What needs to be done: Please give only the number of lines in the listing below that contain "from".

========================================

-- ==== Sys2Proof/WellFormed.lean ====
section
/-! DEFINITION. Which command terms stand for a command word: an `illegal` term must carry a word
that 30_encoding.md R64 calls illegal. -/

namespace Sys2Proof

/-- `legal(w)` of R64: bits 31:4 are 0 and bits 3:0 are 1, 2 or 3. -/
def legalWord (w : Word) : Bool :=
  w.extractLsb' 4 28 == 0#28 &&
    (w.extractLsb' 0 4 == 1#4 || w.extractLsb' 0 4 == 2#4 || w.extractLsb' 0 4 == 3#4)

/-- The one check of a command term. -/
def Instr.wellFormed : Instr → Bool
  | .csum => true
  | .encode => true
  | .decode => true
  | .illegal w => !legalWord w

end Sys2Proof
end

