-- ==== Sys2Proof/Certificates/Slice0/Obligations.lean ====
section
/-! DEFINITION. The statements for the provers, one `Obligations.<Name>` each; OBLIGATIONS.json lists
them with the rules they rest on. -/

open Sys2Proof Sys2Proof.Machine

/-! ## Encoding -/

/-- Sample command words of 95_test_vectors.md section 2.4 decode as R63 to R65 say. -/
def Obligations.DecoderReadsSampleWords : Prop :=
  decode [0x01#8, 0x00#8, 0x00#8, 0x00#8] = .ok .csum ∧
  decode [0x02#8, 0x00#8, 0x00#8, 0x00#8] = .ok .encode ∧
  decode [0x03#8, 0x00#8, 0x00#8, 0x00#8] = .ok .decode ∧
  decode [0x11#8, 0x00#8, 0x00#8, 0x00#8] = .ok (.illegal 0x00000011#32) ∧
  decode [0x01#8, 0x00#8, 0x00#8, 0x80#8] = .ok (.illegal 0x80000001#32) ∧
  decode [0x01#8, 0x00#8, 0x00#8] = .error (.wrongLength 3)

/-- Decode and encode agree both ways: every well-formed command decodes from its own bytes, every
word decodes to a well-formed command whose word it is, and bytes that decode are that command's
bytes. No bit of a command word is dropped (R62, R64). -/
def Obligations.DecodeEncodeAgree : Prop :=
  (∀ i : Instr, i.wellFormed = true → decode (encode i) = .ok i) ∧
  (∀ w : Word, (decodeWord w).wellFormed = true ∧ encodeWord (decodeWord w) = w) ∧
  (∀ (bs : List Byte) (i : Instr), decode bs = .ok i → encode i = bs)

/-- R64 with R63: the legal words are exactly 1, 2 and 3, each selects its command, and every other
word is illegal and keeps its bits. -/
def Obligations.LegalWordsAreExactlyThree : Prop :=
  ∀ w : Word,
    (legalWord w = true ↔ w = 0x00000001#32 ∨ w = 0x00000002#32 ∨ w = 0x00000003#32) ∧
    (decodeWord w = .csum ↔ w = 0x00000001#32) ∧
    (decodeWord w = .encode ↔ w = 0x00000002#32) ∧
    (decodeWord w = .decode ↔ w = 0x00000003#32) ∧
    (∀ v, decodeWord w = .illegal v ↔ v = w ∧ legalWord w = false)

/-! ## The step -/

/-- A step runs the decoded command. The schedule in the state is the model's form of R13's
interleaving (log entry 1), and the engine's turn on an empty one that of R150 (log entry 7). With BUSY set and the command's word pending, the engine's turn
is `exec` of that command, on the state itself when the schedule is empty, and on the state with the
turn taken off the schedule when the turn stands there. -/
def Obligations.StepRunsPendingCommand : Prop :=
  ∀ (s : State) (w : Word) (i : Instr), s.busyFlag = true → s.pend = some w →
    decode (lanesOfWord w) = .ok i →
    (s.events = [] → step s = exec i s) ∧
    (∀ es, s.events = .engine :: es → step s = exec i { s with events := es })

/-- A host event is one step (the schedule is the model's form of R13, log entry 1): a read leaves the block and returns its data, a write is the bus write,
a reset is the reset of the block. -/
def Obligations.StepTakesHostEvents : Prop :=
  ∀ (s : State) (es : List Event),
    (∀ a, s.events = .read a :: es →
      step s = .next { s with events := es, readData := busRead s a }) ∧
    (∀ a data strb, s.events = .write a data strb :: es →
      step s = .next { busWrite s a data strb with events := es }) ∧
    (s.events = .reset :: es → step s = .next { blockReset s with events := es })

/-- R13: the engine has a step only when BUSY is 1; otherwise its turn changes nothing. That a turn
comes from the schedule, or from its end, is the model's form (log entries 1 and 7). -/
def Obligations.EngineStepsOnlyWhenBusy : Prop :=
  ∀ s : State, s.busyFlag = false →
    (s.events = [] → step s = .next s) ∧
    (∀ es, s.events = .engine :: es → step s = .next { s with events := es })

/-! ## CSUM -/

/-- R92: CSUM on a region inside the buffer writes `{S, ~S}` to RESULT and completes with ERR 0, and
nothing else changes; past the end of the buffer it raises BOUNDS. -/
def Obligations.CsumComputesChecksum : Prop :=
  decodeWord 0x00000001#32 = .csum ∧
  ∀ s : State,
    (s.baseOff + s.lenBytes > s.bufBytes →
      ∃ t, exec .csum s = .next t ∧ EndsWithError s t 2#4) ∧
    (∀ bytes : List Byte, s.baseOff + s.lenBytes ≤ s.bufBytes → bytes.length = s.lenBytes →
      s.buf.holds s.baseOff bytes →
      ∃ t, exec .csum s = .next t ∧ CompletedStatus s.status t.status 0#4 ∧
        t = { s with
          status := t.status
          result := onesSum bytes ++ ~~~onesSum bytes
          pend := t.pend })

/-- R93, first rows: with LEN 0 no byte is read and RESULT is 0x0000FFFF, for BASE up to and including
BUF_BYTES; beyond it CSUM raises BOUNDS. -/
def Obligations.CsumOfEmptyRegion : Prop :=
  ∀ s : State, s.lenField = 0#16 →
    (s.baseOff ≤ s.bufBytes → ∃ t, exec .csum s = .next t ∧ t.result = 0x0000FFFF#32 ∧ t.errField = 0#4) ∧
    (s.baseOff > s.bufBytes → ∃ t, exec .csum s = .next t ∧ EndsWithError s t 2#4)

========================================

Written answer: 2